/-- MOT_STATUS: modes A, payload 1 (R515); role 0 (R475). -/
def Cmd.motStatus : CmdInfo := ⟨0x0916, [.minimal, .stop, .run], false, 1, 1, 0, 0x0122, some (0, 1), 0x00⟩

/-- MOT_CLEAR: modes A, payload 1 (R515); role 1 (R475). -/
def Cmd.motClear : CmdInfo := ⟨0x0917, [.minimal, .stop, .run], false, 1, 1, 1, 0x0122, some (0, 1), 0x00⟩

/-- CAN_CTRL_SET: modes S, payload 32 (R515); role 2 (R475). -/
def Cmd.canCtrlSet : CmdInfo := ⟨0x0A10, [.stop], false, 32, 32, 2, 0x0A02, some (0, 1), 0x00⟩

/-- CAN_CTRL_GET: modes A, payload 1 (R515); role 0 (R475). -/
def Cmd.canCtrlGet : CmdInfo := ⟨0x0A11, [.minimal, .stop, .run], false, 1, 1, 0, 0x0122, some (0, 1), 0x00⟩

/-- CAN_FILTER_SET: modes S, payload 16 (R515); role 2 (R475). -/
def Cmd.canFilterSet : CmdInfo := ⟨0x0A12, [.stop], false, 16, 16, 2, 0x0A02, some (1, 1), 0x00⟩

/-- CAN_OBJECT_SET: modes S, payload 16 (R515); role 2 (R475). -/
def Cmd.canObjectSet : CmdInfo := ⟨0x0A13, [.stop], false, 16, 16, 2, 0x0A02, some (2, 1), 0x00⟩

/-- CAN_RECOVER: modes S R, payload 1 (R515); role 1 (R475). -/
def Cmd.canRecover : CmdInfo := ⟨0x0A14, [.stop, .run], false, 1, 1, 1, 0x0122, some (0, 1), 0x00⟩

/-- CAN_STATUS: modes A, payload 1 (R515); role 0 (R475). -/
def Cmd.canStatus : CmdInfo := ⟨0x0A15, [.minimal, .stop, .run], false, 1, 1, 0, 0x0122, some (0, 1), 0x00⟩

/-- CAN_TX_ONCE: modes R, payload 84 (R515); role 1 (R475). -/
def Cmd.canTxOnce : CmdInfo := ⟨0x0A16, [.run], false, 84, 84, 1, 0x0122, some (0, 1), 0x00⟩

/-- CAN_CLEAR: modes A, payload 1 (R515); role 1 (R475). -/
def Cmd.canClear : CmdInfo := ⟨0x0A17, [.minimal, .stop, .run], false, 1, 1, 1, 0x0122, some (0, 1), 0x00⟩

/-- TIME_PTP_SET: modes S, payload 32 (R515); role 2 (R475). -/
def Cmd.timePtpSet : CmdInfo := ⟨0x0B10, [.stop], false, 32, 32, 2, 0x0B02, none, 0x00⟩

/-- TIME_PTP_GET: modes A, payload 0 (R515); role 0 (R475). -/
def Cmd.timePtpGet : CmdInfo := ⟨0x0B11, [.minimal, .stop, .run], false, 0, 0, 0, 0x0122, none, 0x00⟩

/-- TIME_STATUS: modes A, payload 0 (R515); role 0 (R475). -/
def Cmd.timeStatus : CmdInfo := ⟨0x0B12, [.minimal, .stop, .run], false, 0, 0, 0, 0x0122, none, 0x00⟩

/-- TIME_CMP_SET: modes S R, payload 32 (R515); role 2 (R475). -/
def Cmd.timeCmpSet : CmdInfo := ⟨0x0B13, [.stop, .run], false, 32, 32, 2, 0x0122, some (0, 1), 0x00⟩

/-- TIME_CMP_GET: modes A, payload 1 (R515); role 0 (R475). -/
def Cmd.timeCmpGet : CmdInfo := ⟨0x0B14, [.minimal, .stop, .run], false, 1, 1, 0, 0x0122, some (0, 1), 0x00⟩

/-- TIME_TCI_SET: modes S, payload 8 (R515); role 2 (R475). -/
def Cmd.timeTciSet : CmdInfo := ⟨0x0B15, [.stop], false, 8, 8, 2, 0x0B02, some (0, 1), 0x00⟩

/-- TIME_RTC_READ: modes A, payload 0 (R515); role 0 (R475). -/
def Cmd.timeRtcRead : CmdInfo := ⟨0x0B16, [.minimal, .stop, .run], false, 0, 0, 0, 0x0122, none, 0x00⟩

/-- TIME_RTC_SET: modes A, payload 10 (R515); role 1 (R475). -/
def Cmd.timeRtcSet : CmdInfo := ⟨0x0B17, [.minimal, .stop, .run], false, 10, 10, 1, 0x0122, none, 0x00⟩

/-- TIME_RTC_SHIFT: modes A, payload 2 (R515); role 1 (R475). -/
def Cmd.timeRtcShift : CmdInfo := ⟨0x0B18, [.minimal, .stop, .run], false, 2, 2, 1, 0x0122, none, 0x00⟩

/-- TIME_RTC_ALARM: modes A, payload 11 (R515); role 1 (R475). -/
def Cmd.timeRtcAlarm : CmdInfo := ⟨0x0B19, [.minimal, .stop, .run], false, 11, 11, 1, 0x0122, none, 0x00⟩

/-- TIME_RTC_WAKE: modes A, payload 4 (R515); role 1 (R475). -/
def Cmd.timeRtcWake : CmdInfo := ⟨0x0B1A, [.minimal, .stop, .run], false, 4, 4, 1, 0x0122, none, 0x00⟩

/-- TIME_CLEAR: modes A, payload 2 (R515); role 1 (R475). -/
def Cmd.timeClear : CmdInfo := ⟨0x0B1B, [.minimal, .stop, .run], false, 2, 2, 1, 0x0122, none, 0x00⟩

/-- PAIR_SET: modes S, payload 16 (R515); role 2 (R475). -/
def Cmd.pairSet : CmdInfo := ⟨0x0C10, [.stop], false, 16, 16, 2, 0x0C02, none, 0x00⟩

/-- PAIR_GET: modes A, payload 0 (R515); role 0 (R475). -/
def Cmd.pairGet : CmdInfo := ⟨0x0C11, [.minimal, .stop, .run], false, 0, 0, 0, 0x0122, none, 0x00⟩

/-- PAIR_STATUS: modes A, payload 0 (R515); role 0 (R475). -/
def Cmd.pairStatus : CmdInfo := ⟨0x0C12, [.minimal, .stop, .run], false, 0, 0, 0, 0x0122, none, 0x00⟩

/-- PAIR_SWAP: modes R, payload 0 (R515); role 1 (R475). -/
def Cmd.pairSwap : CmdInfo := ⟨0x0C13, [.run], false, 0, 0, 1, 0x0122, none, 0x00⟩

/-- PAIR_READMIT: modes A, payload 0 (R515); role 2 (R475). -/
def Cmd.pairReadmit : CmdInfo := ⟨0x0C14, [.minimal, .stop, .run], false, 0, 0, 2, 0x0122, none, 0x00⟩

/-- PAIR_CLEAR: modes A, payload 1 (R515); role 1 (R475). -/
def Cmd.pairClear : CmdInfo := ⟨0x0C15, [.minimal, .stop, .run], false, 1, 1, 1, 0x0122, none, 0x00⟩

/-- FLOW_SET: modes S, payload 16 (R515); role 2 (R475). -/
def Cmd.flowSet : CmdInfo := ⟨0x0D10, [.stop], false, 16, 16, 2, 0x0D02, none, 0x00⟩

/-- FLOW_GET: modes A, payload 0 (R515); role 0 (R475). -/
def Cmd.flowGet : CmdInfo := ⟨0x0D11, [.minimal, .stop, .run], false, 0, 0, 0, 0x0122, none, 0x00⟩

/-- FLOW_FLUSH: modes A, payload 0 (R515); role 1 (R475). -/
def Cmd.flowFlush : CmdInfo := ⟨0x0D12, [.minimal, .stop, .run], false, 0, 0, 1, 0x0122, none, 0x00⟩

/-- FLOW_STATUS: modes A, payload 0 (R515); role 0 (R475). -/
def Cmd.flowStatus : CmdInfo := ⟨0x0D13, [.minimal, .stop, .run], false, 0, 0, 0, 0x0122, none, 0x00⟩

/-- FLOW_READ: modes A, payload 10 (R515); role 0 (R475). -/
def Cmd.flowRead : CmdInfo := ⟨0x0D14, [.minimal, .stop, .run], false, 10, 10, 0, 0x0122, none, 0x00⟩

/-- FLOW_EXPORT: modes A, payload 24 (R515); role 0 (R475). -/
def Cmd.flowExport : CmdInfo := ⟨0x0D15, [.minimal, .stop, .run], false, 24, 24, 0, 0x0122, none, 0x00⟩

/-- FLOW_CLEAR: modes A, payload 0 (R515); role 1 (R475). -/
def Cmd.flowClear : CmdInfo := ⟨0x0D16, [.minimal, .stop, .run], false, 0, 0, 1, 0x0122, none, 0x00⟩

/-- FLOW_NOTE: modes S R M, payload 36 (R515); role 1 (R475). -/
def Cmd.flowNote : CmdInfo := ⟨0x0D17, [.stop, .run, .minimal], false, 36, 36, 1, 0x0122, none, 0x00⟩

/-- PNL_SET: modes S, payload 16 (R515); role 2 (R475). -/
def Cmd.pnlSet : CmdInfo := ⟨0x0E10, [.stop], false, 16, 16, 2, 0x0E02, none, 0x00⟩

/-- PNL_GET: modes A, payload 0 (R515); role 0 (R475). -/
def Cmd.pnlGet : CmdInfo := ⟨0x0E11, [.minimal, .stop, .run], false, 0, 0, 0, 0x0122, none, 0x00⟩

/-- PNL_WAVE_LOAD: modes S, payload 4+≤4076 (R515); role 2 (R475). -/
def Cmd.pnlWaveLoad : CmdInfo := ⟨0x0E12, [.stop], false, 4, 4080, 2, 0x0E02, none, 0x00⟩

/-- PNL_DRAW: modes S R M, payload 12+≤4068 (R515); role 1 (R475). -/
def Cmd.pnlDraw : CmdInfo := ⟨0x0E13, [.stop, .run, .minimal], false, 12, 4080, 1, 0x0122, none, 0x00⟩

/-- PNL_UPDATE: modes S R M, payload 9 (R515); role 1 (R475). -/
def Cmd.pnlUpdate : CmdInfo := ⟨0x0E14, [.stop, .run, .minimal], false, 9, 9, 1, 0x0122, none, 0x00⟩

/-- PNL_STATUS: modes A, payload 0 (R515); role 0 (R475). -/
def Cmd.pnlStatus : CmdInfo := ⟨0x0E15, [.minimal, .stop, .run], false, 0, 0, 0, 0x0122, none, 0x00⟩

/-- PNL_CLEAR: modes A, payload 0 (R515); role 1 (R475). -/
def Cmd.pnlClear : CmdInfo := ⟨0x0E16, [.minimal, .stop, .run], false, 0, 0, 1, 0x0122, none, 0x00⟩

/-- DIAG_GROTTO_STATUS: modes A, payload 0 (R515); role 0 (R475). -/
def Cmd.diagGrottoStatus : CmdInfo := ⟨0x0F10, [.minimal, .stop, .run], false, 0, 0, 0, 0x0122, none, 0x00⟩

/-- DIAG_GROTTO_CLEAR: modes A, payload 0 (R515); role 1 (R475). -/
def Cmd.diagGrottoClear : CmdInfo := ⟨0x0F11, [.minimal, .stop, .run], false, 0, 0, 1, 0x0122, none, 0x00⟩

/-- DIAG_POWER_STATUS: modes A, payload 0 (R515); role 0 (R475). -/
def Cmd.diagPowerStatus : CmdInfo := ⟨0x0F20, [.minimal, .stop, .run], false, 0, 0, 0, 0x0122, none, 0x00⟩

/-- DIAG_POWER_CLEAR: modes A, payload 0 (R515); role 1 (R475). -/
def Cmd.diagPowerClear : CmdInfo := ⟨0x0F21, [.minimal, .stop, .run], false, 0, 0, 1, 0x0122, none, 0x00⟩

/-- DIAG_NET_STATUS: modes A, payload 0 (R515); role 0 (R475). -/
def Cmd.diagNetStatus : CmdInfo := ⟨0x0F30, [.minimal, .stop, .run], false, 0, 0, 0, 0x0122, none, 0x00⟩

end Sys2Proof.Machine
end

=======

## Goal of the exercise
Output the lines above exactly, but only those between the line holding "def Cmd.pairReadmit : CmdInfo" and the line holding "def Cmd.flowClear : CmdInfo", inclusive.

## Solution for this problem
def Cmd.pairReadmit : CmdInfo := ⟨0x0C14, [.minimal, .stop, .run], false, 0, 0, 2, 0x0122, none, 0x00⟩

/-- PAIR_CLEAR: modes A, payload 1 (R515); role 1 (R475). -/
def Cmd.pairClear : CmdInfo := ⟨0x0C15, [.minimal, .stop, .run], false, 1, 1, 1, 0x0122, none, 0x00⟩

/-- FLOW_SET: modes S, payload 16 (R515); role 2 (R475). -/
def Cmd.flowSet : CmdInfo := ⟨0x0D10, [.stop], false, 16, 16, 2, 0x0D02, none, 0x00⟩

/-- FLOW_GET: modes A, payload 0 (R515); role 0 (R475). -/
def Cmd.flowGet : CmdInfo := ⟨0x0D11, [.minimal, .stop, .run], false, 0, 0, 0, 0x0122, none, 0x00⟩

/-- FLOW_FLUSH: modes A, payload 0 (R515); role 1 (R475). -/
def Cmd.flowFlush : CmdInfo := ⟨0x0D12, [.minimal, .stop, .run], false, 0, 0, 1, 0x0122, none, 0x00⟩

/-- FLOW_STATUS: modes A, payload 0 (R515); role 0 (R475). -/
def Cmd.flowStatus : CmdInfo := ⟨0x0D13, [.minimal, .stop, .run], false, 0, 0, 0, 0x0122, none, 0x00⟩

/-- FLOW_READ: modes A, payload 10 (R515); role 0 (R475). -/
def Cmd.flowRead : CmdInfo := ⟨0x0D14, [.minimal, .stop, .run], false, 10, 10, 0, 0x0122, none, 0x00⟩

/-- FLOW_EXPORT: modes A, payload 24 (R515); role 0 (R475). -/
def Cmd.flowExport : CmdInfo := ⟨0x0D15, [.minimal, .stop, .run], false, 24, 24, 0, 0x0122, none, 0x00⟩

/-- FLOW_CLEAR: modes A, payload 0 (R515); role 1 (R475). -/
def Cmd.flowClear : CmdInfo := ⟨0x0D16, [.minimal, .stop, .run], false, 0, 0, 1, 0x0122, none, 0x00⟩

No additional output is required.